◆ **About this exercise**: Starting at the line with "(00/R16, 09/R306). -/" and going on through the line with "another core computed", reproduce each line in the records below exactly and nothing more.

◆ **Records supplied**:
-- ==== Sys2Proof/Word.lean ====
section
/-! DEFINITION. The word types of the module: bytes, 32-bit registers, 64-bit registers, packet words. -/

namespace Sys2Proof

/-- A memory byte. -/
abbrev Byte := BitVec 8

/-- A 16-bit word, as rule-program operands and value streams use it. -/
abbrev Half := BitVec 16

/-- A 32-bit register or list entry (00/R13). -/
abbrev Word := BitVec 32

/-- A 64-bit register or SRAM word (00/R16, 09/R306). -/
abbrev DWord := BitVec 64

/-- A local address, 40 bits (00/R8). -/
abbrev Addr := BitVec 40

/-- Who makes a register or memory access: the initiators that 00/R16 tells apart, and every other unit, which makes 64-bit
accesses only. -/
inductive Initiator where
  | core (n : Fin 4)
  | dma (c : Fin 16)
  | security
  | debug
  | other
  deriving DecidableEq, Repr

/-- What the shadow core and the third computation found for a sampled unit (09/R312, R314, R315): `again` says that the
suspect slot's repeat disagreed again. -/
inductive ShadowFind where
  | agree
  | primaryOut (again : Bool)
  | shadowOut (again : Bool)
  | allDiffer
  deriving DecidableEq, Repr

/-- A result as the lanes gave it, beside what its residue check or its second unit looks at (09/R309): a product with what a
shift discarded, a sum or difference, a slot accumulator with its contributions, a clamp with the bounds, and a binary32 step
that two units made. -/
inductive LaneCheck where
  | mulShift (a b q f : Int) (s : Nat)
  | add (x y z : Int)
  | sub (x y z : Int)
  | slotClose (acc : Int) (parts : List Int)
  | clamp (x lo hi got : Int)
  | binary32 (one two : BitVec 32)
  deriving DecidableEq, Repr

/-- What a WRITE packet is, where its bits do not show it: the header of a row load that a ROWLOAD descriptor wrote (07/R266), or one
4-byte access to the register in a lane of its granule (07/R261). -/
inductive PacketMark where
  | plain
  | rowHead
  | lane (k : Fin 4)
  deriving DecidableEq, Repr

/-- What a unit of a square saw while it worked: a result of a core for a neuron, one of a physical slot that recomputes what
another core computed (the shadow, or the core that computes a third time), or a word of an SRAM row with the four parity
bits that its bank added (09/R306, R309). The units see every such result and word; a command lists those that matter, and what
passes its check changes nothing. -/
inductive Seen where
  | result (core : Fin 18) (neuron : Fin 16384) (c : LaneCheck)
  | slotResult (slot : Fin 19) (neuron : Fin 16384) (c : LaneCheck)
  | word (group : Fin 32) (bank : Fin 16) (row : Fin 2048) (w : DWord) (par : BitVec 4)
  deriving DecidableEq, Repr

/-- What a CSI-2 packet carries (14/T14-14): frame start and end, a line of pixels, vendor event data (0x30 to 0x37), or a data
type that the port does not take. -/
inductive CsiBody where
  | frameStart
  | frameEnd
  | raw8 (px : List Byte)
  | raw10 (px : List (BitVec 10))
  | vendor (bytes : List Byte)
  | other
  deriving DecidableEq, Repr

/-- What the march test of S3 found in a bank (12/R402): its unit, group and number, with the failing rows and columns. -/
structure MarchFind where
  unit  : Nat
  group : Nat
  bank  : Nat
  rows  : List Nat
  cols  : Nat
  deriving DecidableEq, Repr

/-- How a register write names a core: by logical number, or by physical slot in the slot window (01/R38, R39). -/
inductive CoreRef where
  | logical (l : Fin 18)
  | slot (p : Fin 19)
  deriving DecidableEq, Repr

end Sys2Proof
end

◆ **Result for this task**:
/-- A 64-bit register or SRAM word (00/R16, 09/R306). -/
abbrev DWord := BitVec 64

/-- A local address, 40 bits (00/R8). -/
abbrev Addr := BitVec 40

/-- Who makes a register or memory access: the initiators that 00/R16 tells apart, and every other unit, which makes 64-bit
accesses only. -/
inductive Initiator where
  | core (n : Fin 4)
  | dma (c : Fin 16)
  | security
  | debug
  | other
  deriving DecidableEq, Repr

/-- What the shadow core and the third computation found for a sampled unit (09/R312, R314, R315): `again` says that the
suspect slot's repeat disagreed again. -/
inductive ShadowFind where
  | agree
  | primaryOut (again : Bool)
  | shadowOut (again : Bool)
  | allDiffer
  deriving DecidableEq, Repr

/-- A result as the lanes gave it, beside what its residue check or its second unit looks at (09/R309): a product with what a
shift discarded, a sum or difference, a slot accumulator with its contributions, a clamp with the bounds, and a binary32 step
that two units made. -/
inductive LaneCheck where
  | mulShift (a b q f : Int) (s : Nat)
  | add (x y z : Int)
  | sub (x y z : Int)
  | slotClose (acc : Int) (parts : List Int)
  | clamp (x lo hi got : Int)
  | binary32 (one two : BitVec 32)
  deriving DecidableEq, Repr

/-- What a WRITE packet is, where its bits do not show it: the header of a row load that a ROWLOAD descriptor wrote (07/R266), or one
4-byte access to the register in a lane of its granule (07/R261). -/
inductive PacketMark where
  | plain
  | rowHead
  | lane (k : Fin 4)
  deriving DecidableEq, Repr

/-- What a unit of a square saw while it worked: a result of a core for a neuron, one of a physical slot that recomputes what
another core computed (the shadow, or the core that computes a third time), or a word of an SRAM row with the four parity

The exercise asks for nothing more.